How Hugging Face Community Evals works together with EvalEval

Hugging Face Community Evals 如何与 EvalEval 协同工作

Hugging Face Community Evals has two sides. A benchmark lives in a dataset repo that registers itself by adding an eval.yaml. Once registered, that dataset page collects and displays a leaderboard of every score reported against it across the Hub. The list of official benchmarks grows over time. Hugging Face Community Evals 包含两个方面。基准测试位于数据集仓库中,通过添加 eval.yaml 进行注册。一旦注册,该数据集页面就会收集并显示 Hub 上针对该基准测试报告的所有分数的排行榜。官方基准测试列表会随时间不断增加。

A model’s scores live in .eval_results/*.yaml inside the model repo. They show up on the model card and feed into the matching benchmark leaderboard. Both the model author’s own results and results submitted by anyone else through a pull request get aggregated, and each score carries a badge saying whether it was author-submitted, community-submitted, or independently verified. Anyone can add a score to any model by opening a PR with the right YAML file, and the model author can close PRs or hide results on their own repo. 模型的得分存储在模型仓库内的 .eval_results/*.yaml 文件中。它们会显示在模型卡片上,并汇入相应的基准测试排行榜。模型作者自己的结果以及其他人通过 Pull Request 提交的结果都会被汇总,每个分数都会带有一个徽章,标明它是作者提交、社区提交还是经独立验证的。任何人都可以通过提交包含正确 YAML 文件的 PR 为任何模型添加分数,模型作者可以关闭 PR 或在自己的仓库中隐藏结果。

This is where EEE and Community Evals fit together. When you send a result to both, two things happen: First, your score appears on the Hugging Face model page and gets pulled into the benchmark’s leaderboard. And second, it carries a source badge that links straight back to the full EEE record, where the generation config, the harness version, the reproducibility notes, and any instance-level data live. 这就是 EEE 与 Community Evals 结合的地方。当您将结果同时发送到两者时,会发生两件事:首先,您的分数会出现在 Hugging Face 模型页面上,并被拉取到基准测试的排行榜中;其次,它会带有一个源徽章,直接链接回完整的 EEE 记录,其中包含生成配置、测试工具版本、可复现性说明以及任何实例级数据。

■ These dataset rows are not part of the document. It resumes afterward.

-- ==== Sys2Proof/Machine/Strings.lean ====
section
/-! DEFINITION. The source's bit strings and its algorithms over them, as the spec quotes them beside
the register forms (00_scope R16, R17). The machine does not use them; claims compare it with them. -/

namespace Sys2Proof.Machine

/-- `dec_n(v)`: the string of an n-bit value, its first character the most significant bit
(00_scope R17). -/
def stringOf {n : Nat} (v : BitVec n) : List Bool :=
  (List.range n).map fun i => v.getLsbD (n - 1 - i)

/-- `apply(bits, table)`: character `i` is `bits[table[i] - 1]` (40_permuter R130). -/
def strApply (bits : List Bool) (T : List Nat) : List Bool :=
  T.map fun t => bits.getD (t - 1) false

/-- `shift(bits, n)` is `bits[n:] + bits[:n]` (41_bitops R150). -/
def strShift (bits : List Bool) (n : Nat) : List Bool :=
  bits.drop n ++ bits.take n

/-- `xor(a, b)`: a character is 1 iff the two differ (41_bitops R152). -/
def strXor (a b : List Bool) : List Bool :=
  List.zipWith (fun p q => p != q) a b

/-- The binary value of two characters (42_sbox R170). -/
def strPair (a b : Bool) : Nat := 2 * a.toNat + b.toNat

/-- `lookup(bits4, table)`: row from `b0 b3`, column from `b1 b2` (42_sbox R170). -/
def strLookup (bits : List Bool) (grid : List (List (List Bool))) : List Bool :=
  (grid.getD (strPair (bits.getD 0 false) (bits.getD 3 false)) []).getD
    (strPair (bits.getD 1 false) (bits.getD 2 false)) []

/-- The grid of 2-character strings an S-box register holds (10_state R57). -/
def gridOf (S : BitVec 32) : List (List (List Bool)) :=
  (List.range 4).map fun r => (List.range 4).map fun c => stringOf (sboxEntry S r c)

/-- `swap(x)` is `x[4:] + x[:4]` (45_cipher_engine R217). -/
def strSwap (x : List Bool) : List Bool := x.drop 4 ++ x.take 4

/-- The key schedule over strings (43_key_scheduler R185). -/
def strKeySchedule (key : List Bool) (P10 P8 : List Nat) : List Bool × List Bool :=
  let p10 := strApply key P10
  let left1 := strShift (p10.take 5) 1
  let right1 := strShift (p10.drop 5) 1
  let left2 := strShift left1 2
  let right2 := strShift right1 2
  (strApply (left1 ++ right1) P8, strApply (left2 ++ right2) P8)

/-- The Feistel round over strings, the nine steps (44_feistel_round R200). -/
def strRound (block subkey : List Bool) (EP P4 : List Nat) (S0 S1 : List (List (List Bool))) : List Bool :=
  let left4 := block.take 4
  let right4 := block.drop 4
  let mixed := strXor (strApply right4 EP) subkey
  let combined := strLookup (mixed.take 4) S0 ++ strLookup (mixed.drop 4) S1
  strXor (strApply combined P4) left4 ++ right4

/-- The two-round pipeline over strings, `first` and `second` the subkeys in the order of use and
`inv` the inverse of IP (45_cipher_engine R219). -/
def strCipher (x : Inputs) (inv : List Nat) (block first second : List Bool) : List Bool :=
  let round := fun b k => strRound b k x.tableEp x.tableP4 (gridOf x.s0) (gridOf x.s1)
  strApply (round (strSwap (round (strApply block x.tableIp) first)) second) inv

end Sys2Proof.Machine
end

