-- ==== Sys2Proof/Laws/State.lean ====
section
/-! SUPPORT. What each named update of STATUS and of the state does to each field. -/

namespace Sys2Proof.Machine

@[simp] theorem Status.accept_busy (st : Status) :
    (st.accept).busy = true := rfl

@[simp] theorem Status.accept_done (st : Status) :
    (st.accept).done = false := rfl

@[simp] theorem Status.accept_err (st : Status) :
    (st.accept).err = st.err := rfl

@[simp] theorem Status.accept_bviol (st : Status) :
    (st.accept).bviol = st.bviol := rfl

@[simp] theorem Status.accept_ecode (st : Status) :
    (st.accept).ecode = st.ecode := rfl

@[simp] theorem Status.accept_errtab (st : Status) :
    (st.accept).errtab = st.errtab := rfl

@[simp] theorem Status.accept_reslen (st : Status) :
    (st.accept).reslen = st.reslen := rfl

@[simp] theorem Status.completeOk_busy (st : Status) :
    (st.completeOk).busy = false := rfl

@[simp] theorem Status.completeOk_done (st : Status) :
    (st.completeOk).done = true := rfl

@[simp] theorem Status.completeOk_err (st : Status) :
    (st.completeOk).err = st.err := rfl

@[simp] theorem Status.completeOk_bviol (st : Status) :
    (st.completeOk).bviol = st.bviol := rfl

@[simp] theorem Status.completeOk_ecode (st : Status) :
    (st.completeOk).ecode = 0 := rfl

@[simp] theorem Status.completeOk_errtab (st : Status) :
    (st.completeOk).errtab = 0 := rfl

@[simp] theorem Status.completeOk_reslen (st : Status) :
    (st.completeOk).reslen = st.reslen := rfl

@[simp] theorem Status.completeError_busy (st : Status) (e : CmdError) :
    (st.completeError e).busy = false := rfl

@[simp] theorem Status.completeError_done (st : Status) (e : CmdError) :
    (st.completeError e).done = true := rfl

@[simp] theorem Status.completeError_err (st : Status) (e : CmdError) :
    (st.completeError e).err = true := rfl

@[simp] theorem Status.completeError_bviol (st : Status) (e : CmdError) :
    (st.completeError e).bviol = st.bviol := rfl

@[simp] theorem Status.completeError_ecode (st : Status) (e : CmdError) :
    (st.completeError e).ecode = e.ecode := rfl

@[simp] theorem Status.completeError_errtab (st : Status) (e : CmdError) :
    (st.completeError e).errtab = e.errtab := rfl

@[simp] theorem Status.completeError_reslen (st : Status) (e : CmdError) :
    (st.completeError e).reslen = st.reslen := rfl

@[simp] theorem Status.clear_busy (st : Status) (v : Word) :
    (st.clear v).busy = st.busy := rfl

@[simp] theorem Status.clear_done (st : Status) (v : Word) :
    (st.clear v).done = (st.done && !v.getLsbD 1) := rfl

@[simp] theorem Status.clear_err (st : Status) (v : Word) :
    (st.clear v).err = (st.err && !v.getLsbD 2) := rfl

@[simp] theorem Status.clear_bviol (st : Status) (v : Word) :
    (st.clear v).bviol = (st.bviol && !v.getLsbD 3) := rfl

@[simp] theorem Status.clear_ecode (st : Status) (v : Word) :
    (st.clear v).ecode = st.ecode := rfl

The two destinations do different jobs toward the same goal. Hugging Face puts your result where people look at models, with a link back to the source. EEE keeps the full structured record that makes the result interpretable, and powers Eval Cards on top of it. Send your data to both and the same evaluation ends up visible and legible at once, which is the point of reporting one at all. 这两个目的地为实现同一目标发挥着不同的作用。Hugging Face 将您的结果放置在人们查看模型的地方,并提供回溯源头的链接。EEE 则保留了使结果可解读的完整结构化记录,并在此基础上支持“评估卡片”(Eval Cards)。将数据发送到两者,同一评估结果就能同时实现可见与可读,这正是进行评估报告的意义所在。